# Not quite a warbird, but...



## nuuumannn (Sep 1, 2022)

...the UH-60 Blackhawk is a rarity in my neck of the woods, although the Aussies operated them for years, they didn't often cross the Tasman. There is one that does heavy lift work around the country and it's been in Nelson for two days now. I went down to photograph it at work.
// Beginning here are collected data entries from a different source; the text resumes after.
theorem Instr.hdr_lt {cfg : Cfg} {i : Instr} (h : i.wf cfg = true) : i.hdr < 2 ^ 16 := by
  have hopc := i.opc_lt
  have hcount := Instr.count_lt h
  have hcursor := Laws.TableRow.cursorBit_le i.cursor?
  unfold Instr.hdr
  omega

theorem Instr.hdr_fields (i : Instr) (hcount : i.count < 256) :
    opcOf i.hdr = i.opc ∧ rsvOf i.hdr = 0 ∧ cntOf i.hdr = i.count ∧ i.hdr / 32 % 2 = cursorBit i.cursor? := by
  have hopc := i.opc_lt
  have hcursor := Laws.TableRow.cursorBit_le i.cursor?
  unfold opcOf rsvOf cntOf Instr.hdr
  omega

theorem hdrOf_encode {cfg : Cfg} {i : Instr} (h : i.wf cfg = true) : hdrOf (encode i) = i.hdr := by
  have hlt := Instr.hdr_lt h
  unfold hdrOf encode
  omega

theorem datOf_encode {cfg : Cfg} {n : Nat} {i : Instr} (hok : cfg.ok n = true) (h : i.wf cfg = true) :
    datOf cfg (encode i) = i.dat := by
  have hhdr := Instr.hdr_lt h
  rw [datOf, encode, show (i.dat * 2 ^ 16 + i.hdr) / 2 ^ 16 = i.dat by omega]
  exact Nat.mod_eq_of_lt (Instr.dat_lt hok h)

/-- The header selects the cursor that the command names, and `C[0]` where it names none. -/
theorem Instr.curOf_hdr {i : Instr} (hcount : i.count < 256) : curOf i.hdr = i.cursor?.getD .c0 := by
  obtain ⟨-, -, -, hcursor⟩ := i.hdr_fields hcount
  rw [curOf, hcursor]
  rcases i.cursor? with _ | _ | _ <;> rfl

theorem testBit_zero_toNat (bit : Bool) : bit.toNat.testBit 0 = bit := by cases bit <;> rfl

theorem toNat_testBit_zero (n : Nat) : (n.testBit 0).toNat = n % 2 := by
  rw [Nat.toNat_testBit, Nat.pow_zero, Nat.div_one]

theorem toNat_testBit_zero_of_lt {n : Nat} (h : n < 2 ^ 1) : (n.testBit 0).toNat = n := by
  rw [toNat_testBit_zero]
  exact Nat.mod_eq_of_lt h

/-- The decoder gives back the command whose fields it is given. -/
theorem decodeFields_fields {cfg : Cfg} {i : Instr} (h : i.wf cfg = true) :
    decodeFields cfg i.hdr i.dat = .ok i := by
  have hcount := Instr.count_lt h
  obtain ⟨hopc, hrsv, hcnt, -⟩ := i.hdr_fields hcount
  have hcur := Instr.curOf_hdr hcount
  unfold decodeFields
  rw [hopc, hrsv]
  cases i <;>
    simp_all [-Nat.testBit_zero, Instr.opc, Instr.wf, Instr.dat, Instr.count, Instr.cursor?, noCursor_eq_ok,
      noCount_eq_ok, datUses_eq_ok, testBit_zero_toNat, Bool.toNat_le]

/-- Settles O1: the fields of the encoded word are the fields of the command. -/
theorem decodeOfEncodeIsTheCommand : Obligations.DecodeOfEncodeIsTheCommand := by
  intro cfg n i hok hwf
  rw [decode, hdrOf_encode hwf, datOf_encode hok hwf]
  exact decodeFields_fields hwf

/-! ### The fields of a word that decodes -/

/-- The fields of a header and a data operand are those of the command, which is well-formed. -/
structure FieldsOf (cfg : Cfg) (hdr dat : Nat) (i : Instr) : Prop where
  opc : i.opc = opcOf hdr
  rsv : rsvOf hdr = 0
  count : i.count = cntOf hdr
  cursor : i.cursor?.getD .c0 = curOf hdr
  dat : i.dat = dat
  wf : i.wf cfg = true

/-- Each branch of the decoder answers the command of its opcode with the fields as operands, behind the checks of the
fields the command does not use. -/
theorem fieldsOf_of_decodeFields {cfg : Cfg} {hdr dat : Nat} {i : Instr} (hdat : dat < 2 ^ cfg.xw)
    (h : decodeFields cfg hdr dat = .ok i) : FieldsOf cfg hdr dat i := by
  have hcnt : cntOf hdr < 256 := Nat.mod_lt _ (by decide)
  have hopc := opc_of_decodeFields h
  unfold decodeFields at h
  split at h
  · cases h
  next hrsv =>
    rw [not_not] at hrsv
    split at h <;> simp only [noCursor_eq_ok, noCount_eq_ok, datUses_eq_ok, Except.ok.injEq, reduceCtorEq] at h
    all_goals
      obtain rfl : _ = i := by tauto
      constructor <;>
        simp_all [-Nat.testBit_zero, Instr.opc, Instr.count, Instr.cursor?, Instr.dat, Instr.wf,
          toNat_testBit_zero_of_lt]

theorem cursorBit_of_curOf {o : Option Cur} {hdr : Nat} (h : o.getD .c0 = curOf hdr) : cursorBit o = hdr / 32 % 2 := by
  have hbit : cursorBit o = if o.getD .c0 = .c0 then 0 else 1 := by rcases o with _ | _ | _ <;> rfl
  have hzero := curOf_eq_c0 (hdr := hdr)
  rw [hbit, h]
  split <;> simp_all

theorem hdr_eq_of_fields {cfg : Cfg} {hdr dat : Nat} {i : Instr} (hlt : hdr < 2 ^ 16) (h : FieldsOf cfg hdr dat i) :
    i.hdr = hdr := by
  have hrsv := h.rsv
  rw [Instr.hdr, h.opc, h.count, cursorBit_of_curOf h.cursor]
  unfold opcOf cntOf rsvOf at *
  omega

theorem word_eq_of_fields (cfg : Cfg) (word : Nat) :
    word % 2 ^ (16 + cfg.xw) = datOf cfg word * 2 ^ 16 + hdrOf word := by
  rw [datOf, hdrOf, Nat.pow_add, Nat.mod_mul]
  omega

/-- Settles O2: a word is its two fields, and both are those of the command. -/
theorem encodeOfDecodeIsTheWord : Obligations.EncodeOfDecodeIsTheWord := by
  intro cfg _ word i _ hdecode
  have hfields := fieldsOf_of_decodeFields (datOf_lt cfg word) hdecode
  refine ⟨?_, hfields.wf⟩
  rw [word_eq_of_fields, encode, hfields.dat, hdr_eq_of_fields (hdrOf_lt word) hfields]

/-- Settles O6, by running the decoder on the nine words. -/
theorem sampleWordsDecodeAsWritten : Obligations.SampleWordsDecodeAsWritten := by
  unfold Obligations.SampleWordsDecodeAsWritten
  decide

end Sys2Proof
end

section
/-! SUPPORT. The cursor commands (43 R182 to R192) past their checks: each is its bit loop and a response, so it answers
what the loop answers where the loop's words are in EXTENT, and stops with UB_EXTENT where one of them is not. -/

namespace Sys2Proof.Machine

/-! ### Past the checks -/

theorem ReadyCursor.w_pos {c : Cur} {s : State} (h : ReadyCursor c s) : 1 ≤ s.cfg.w := h.ready.inv.launch.w_pos

theorem ReadyCursor.inRange {c : Cur} {s : State} (h : ReadyCursor c s) : (s.cur c).inRange s.cfg = true :=
  h.ready.inv.cursor c

/-- The checks of the fault state and of the cursor let a ready cursor's commands through (60 R241). -/
theorem ReadyCursor.passes {c : Cur} {s : State} (h : ReadyCursor c s) (r : Res State) :
    whenClear s (whenValid c s r) = r := by
  rw [whenClear_of_clear h.ready.clear, whenValid_of_valid h.valid]

theorem whenRawWidth_of_le {n : Nat} {s : State} {r : Res State} (h : n ≤ s.cfg.tw) : whenRawWidth n s r = r :=
  if_neg (Nat.not_lt.mpr h)

theorem whenSymbol_of_lt {sym : Nat} {s : State} {r : Res State} (h : sym < s.model.n) : whenSymbol sym s r = r :=
  if_neg (Nat.not_le.mpr h)

theorem whenStart_of_le {c : Cur} {start : Nat} {s : State} {r : Res State} (h : start ≤ (s.cur c).wp) :
    whenStart c start s r = r :=
  if_neg (Nat.not_lt.mpr h)

theorem exec_rdbit_eq {c : Cur} {s : State} (h : ReadyCursor c s) :
    exec (.rdbit c) s =
      andThen (readBit s.cfg s.buf (s.cur c)) fun r => respond r.1.toNat (s.setCur c r.2) :=
  h.passes _

theorem exec_rdraw_eq {c : Cur} {s : State} {n : Nat} (h : ReadyCursor c s) (hn : n ≤ s.cfg.tw) :
    exec (.rdraw c n) s =
      andThen (readRaw s.cfg s.buf n 0 0 (s.cur c)) fun r => respond r.1 (s.setCur c r.2) :=
  (h.passes _).trans (whenRawWidth_of_le hn)

theorem exec_rdhuf_eq {c : Cur} {s : State} (h : ReadyCursor c s) :
    exec (.rdhuf c) s =
      andThen (walk s (s.model.dtab.length + 1) 0 (s.cur c)) fun r =>
        respond r.2.1 ({ s with idx := r.1 }.setCur c r.2.2) :=
  h.passes _

theorem exec_wrbit_eq {c : Cur} {s : State} (b : Bool) (h : ReadyCursor c s) :
    exec (.wrbit c b) s =
      andThen (writeBits s.cfg [b] s.buf (s.cur c)) fun r => respond 0 ({ s with buf := r.1 }.setCur c r.2) := by
  rw [← writeBit_eq_writeBits]
  exact h.passes _

theorem exec_wrraw_eq {c : Cur} {s : State} (value : Nat) {n : Nat} (h : ReadyCursor c s) (hn : n ≤ s.cfg.tw) :
    exec (.wrraw c value n) s =
      andThen (writeBits s.cfg (lowBits value n) s.buf (s.cur c)) fun r =>
        respond 0 ({ s with buf := r.1 }.setCur c r.2) := by
  rw [← writeRaw_eq_lowBits]
  exact (h.passes _).trans (whenRawWidth_of_le hn)

/-- WRHUF writes the bits of the symbol's code (43 R188, WF4 of 40 R114). -/
theorem exec_wrhuf_eq {c : Cur} {s : State} {sym : Nat} {code : List Bool} (h : ReadyCursor c s)
    (hsym : sym < s.model.n) (hcode : s.model.code s.cfg sym = some code) :
    exec (.wrhuf c sym) s =
      andThen (writeBits s.cfg code s.buf (s.cur c)) fun r =>
        respond 0 ({ s with path := 1, buf := r.1 }.setCur c r.2) := by
  obtain ⟨c', hc', hetab, hlen⟩ := h.ready.inv.launch.code hsym
  obtain rfl : c' = code := Option.some.inj (hc'.symm.trans hcode)
  refine ((h.passes _).trans (whenSymbol_of_lt hsym)).trans ?_
  rw [etabAt_of hetab, andThen_next, emit_eq_writeBits _ (by omega)]

/-! ### A list of bit writes, through a ready cursor -/

/-- Writing bits through a ready cursor ORs them into the stream where their words are in EXTENT (43 R181, R189). -/
theorem ReadyCursor.writes {c : Cur} {s : State} {bits : List Bool} (h : ReadyCursor c s)
    (hreach : reaches s.cfg s.buf ((s.cur c).pos s.cfg) bits.length) :
    ∃ buf', Ored s.cfg ((s.cur c).pos s.cfg) bits s.buf buf' ∧
      writeBits s.cfg bits s.buf (s.cur c) = .next (buf', cursorAfter s.cfg (s.cur c) bits.length) := by
  obtain ⟨buf', hrun, hored, -⟩ := writeBits_next h.w_pos bits h.inRange h.ready.inv.memory hreach
  exact ⟨buf', hored, hrun⟩

theorem ReadyCursor.writes_fault {c : Cur} {s : State} {bits : List Bool} (h : ReadyCursor c s)
    (hreach : ¬ reaches s.cfg s.buf ((s.cur c).pos s.cfg) bits.length) :
    writeBits s.cfg bits s.buf (s.cur c) = .fault .ubExtent :=
  writeBits_fault h.w_pos bits h.inRange h.ready.inv.rising hreach

@[simp] theorem lowBits_length (value n : Nat) : (lowBits value n).length = n := by simp [lowBits]

@[simp] theorem reaches_one {cfg : Cfg} {buf : List Cell} {p : Nat} :
    reaches cfg buf p 1 ↔ bitAddr cfg p ∈ extent buf := by
  simp [reaches]

theorem reaches_mono {cfg : Cfg} {buf : List Cell} {p m n : Nat} (h : reaches cfg buf p n) (hmn : m ≤ n) :
    reaches cfg buf p m := fun i hi => h i (Nat.lt_of_lt_of_le hi hmn)

/-! ### The code that the stream spells -/

/-- Some symbol's code agrees with every stream bit that is in EXTENT, as far as the code goes (41 R144). -/
theorem Inv.followed {s : State} (h : Inv s) (p : Nat) :
    ∃ sym q code, sym < s.model.n ∧ code.length ≤ s.model.n - 1 ∧ leafOf s sym q code ∧
      ∀ i < code.length, ∀ b, streamBit s.cfg s.buf (p + i) = some b → code[i]? = some b := by
  obtain ⟨sym, code, hsym, hcode, hlen, hbits⟩ :=
    h.launch.decodes fun i => (streamBit s.cfg s.buf (p + i)).getD false
  obtain ⟨-, q, hwalk, hleaf⟩ := codeFrom_sound hcode
  exact ⟨sym, q, code, hsym, by omega, ⟨hcode, hwalk, hleaf⟩, fun i hi b hb => by rw [hbits i hi, hb]; rfl⟩

theorem spells_of_agrees {cfg : Cfg} {buf : List Cell} {p : Nat} {code : List Bool}
    (hreach : reaches cfg buf p code.length)
    (h : ∀ i < code.length, ∀ b, streamBit cfg buf (p + i) = some b → code[i]? = some b) : spells cfg buf p code := by
  intro i hi
  obtain ⟨b, hb⟩ := streamBit_isSome.mpr (hreach i hi)
  rw [hb, h i hi b hb]

/-- A code is shorter than its table. -/
theorem code_length_lt {s : State} {sym : Nat} {code : List Bool} (h : s.model.code s.cfg sym = some code) :
    code.length < s.model.dtab.length :=
  (codeFrom_sound h).1

/-! ### Where the words are in EXTENT -/

/-- Settles O15: a word address keeps all its bits. -/
theorem csetCreatesAFreshCursor : Obligations.CsetCreatesAFreshCursor := by
  intro s c ptr hclear hptr
  refine (whenClear_of_clear hclear).trans ?_
  rw [Nat.mod_eq_of_lt hptr]
  rfl

/-- Settles O16, by what `read_bit` answers. -/
theorem rdbitReadsTheStreamBit : Obligations.RdbitReadsTheStreamBit := by
  intro s c b h hb
  rw [exec_rdbit_eq h, readBit_eq h.w_pos h.inRange, hb]
  rfl

/-- Settles O17: the one-bit case of a list of bit writes. -/
theorem wrbitOrsOneBit : Obligations.WrbitOrsOneBit := by
  intro s c b h hmem
  obtain ⟨buf', hored, hrun⟩ := h.writes (bits := [b]) (reaches_one.mpr hmem)
  exact ⟨buf', hored, by rw [exec_wrbit_eq b h, hrun]; rfl⟩

/-- Settles O18: the RDRAW loop answers the number that the stream bits denote. -/
theorem rdrawReadsTheNumber : Obligations.RdrawReadsTheNumber := by
  intro s c n h hn hreach
  have hrun := readRaw_eq h.w_pos _ 0 0 h.inRange (spells_of_reaches hreach)
  have hlt := bitsValue_lt ((List.range n).map fun i => (streamBit s.cfg s.buf ((s.cur c).pos s.cfg + i)).getD false)
  simp only [List.length_map, List.length_range, Nat.zero_or, Nat.shiftLeft_zero] at hrun hlt
  exact ⟨hlt, by rw [exec_rdraw_eq h hn, hrun]; rfl⟩

/-- Settles O19: WRRAW writes the low bits of its value. -/
theorem wrrawOrsTheLowBits : Obligations.WrrawOrsTheLowBits := by
  intro s c value n h hn hreach
  obtain ⟨buf', hored, hrun⟩ := h.writes (bits := lowBits value n) (by rwa [lowBits_length])
  exact ⟨buf', hored, by rw [exec_wrraw_eq value h hn, hrun, lowBits_length]; rfl⟩

/-- The bits of `d` whole words and `o` bits of a further one fill `d` words, and one more where `o` is not 0. -/
theorem words_round_up {w o : Nat} (d : Nat) (hw : 1 ≤ w) (ho : o ≤ w) :
    d + (if 0 < o then 1 else 0) = (d * w + o + (w - 1)) / w := by
  symm
  split
  · rw [Nat.div_eq_iff (by omega), Nat.succ_mul]
    omega
  · rw [Nat.div_eq_iff (by omega), Nat.add_zero]
    omega

/-- Settles O20: the offset of a cursor is at most `W`, so it counts for at most one word. -/
theorem elszReportsWordsRoundedUp : Obligations.ElszReportsWordsRoundedUp := by
  intro s c start h hstart
  obtain ⟨-, hbo⟩ := inRange_iff.mp h.inRange
  exact ⟨(h.passes _).trans (whenStart_of_le hstart), words_round_up _ h.w_pos hbo⟩

/-- The bits from a start address to a cursor fit `XW` bits (00 R6). -/
theorem bits_from_start_lt {cfg : Cfg} {m : Model} {k : Cursor} (hl : Launched cfg m) (hk : k.inRange cfg = true)
    (start : Nat) : (k.wp - start) * cfg.w + k.bo < 2 ^ cfg.xw := by
  obtain ⟨hwp, hbo⟩ := inRange_iff.mp hk
  calc (k.wp - start) * cfg.w + k.bo
      ≤ (k.wp - start + 1) * cfg.w := by rw [Nat.succ_mul]; omega
    _ ≤ 2 ^ cfg.aw * 2 ^ clog2 cfg.w := Nat.mul_le_mul (by omega) (le_two_pow_clog2 _)
    _ = 2 ^ (cfg.aw + clog2 cfg.w) := (Nat.pow_add ..).symm
    _ < 2 ^ cfg.xw := Nat.pow_lt_pow_right (by decide) hl.aw_xw

/-- Settles O21: the distance in bits is whole words and an offset, and it fits the result. -/
theorem btszReportsBits : Obligations.BtszReportsBits := by
  intro s c start h hstart
  have hdistance : (s.cur c).pos s.cfg - start * s.cfg.w = ((s.cur c).wp - start) * s.cfg.w + (s.cur c).bo := by
    have := Nat.mul_le_mul_right s.cfg.w hstart
    rw [Cursor.pos, Nat.sub_mul]
    omega
  rw [hdistance]
  exact ⟨(h.passes _).trans (whenStart_of_le hstart), rfl, bits_from_start_lt h.ready.inv.launch h.inRange start⟩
Two weeks ago, nelson had record levels of rainfall and suffered severe flooding, with hundreds of homes destroyed by floodwater and mudslides. No one was killed, but hundreds of families have been left without homes because of it. Because Nelson is surrounded by a ring of hills, mudslides and dislodged trees tore through properties, so the Blackhawk guys offered their services to aid in lifting dead tree trunks away from where they landed. Here are some shots of the choppah, called "Kahu", which is the name of a native hawk.





_DSC5816 




_DSC5829 




_DSC5843 




_DSC5858 




_DSC5894




_DSC5911 




_DSC5923 




_DSC5937 

Tea break...




_DSC5959 




_DSC5963 

Home for the night.




_DSC5970 

More images here: Blackhawk over Nelson

Thanks for looking.

Reactions: Bacon Bacon:
1 | Like Like:
3 | Like List reactions


----------



## gumbyk (Sep 1, 2022)

Have Advanced Flight got the S-92 down there helping?


----------



## nuuumannn (Sep 1, 2022)

Not the S-92, Aaron. The Blackhawk peeps put a message out on social media advertising that they would be in the area if anyone needed help. No such thing for the S-92. It's in Blenheim at the moment, dunno if its at Woody or Omaka.


----------



## Wurger (Sep 1, 2022)




----------



## Gnomey (Sep 2, 2022)

Good shots!


----------



## DerAdlerIstGelandet (Sep 2, 2022)

Beautiful

Reactions: Like Like:
1 | Like List reactions


----------



## nuuumannn (Sep 3, 2022)

DerAdlerIstGelandet said:


> Beautiful



Wasn't the Blackhawk your bread and butter for many years, Chris?


----------



## DerAdlerIstGelandet (Sep 3, 2022)

nuuumannn said:


> Wasn't the Blackhawk your bread and butter for many years, Chris?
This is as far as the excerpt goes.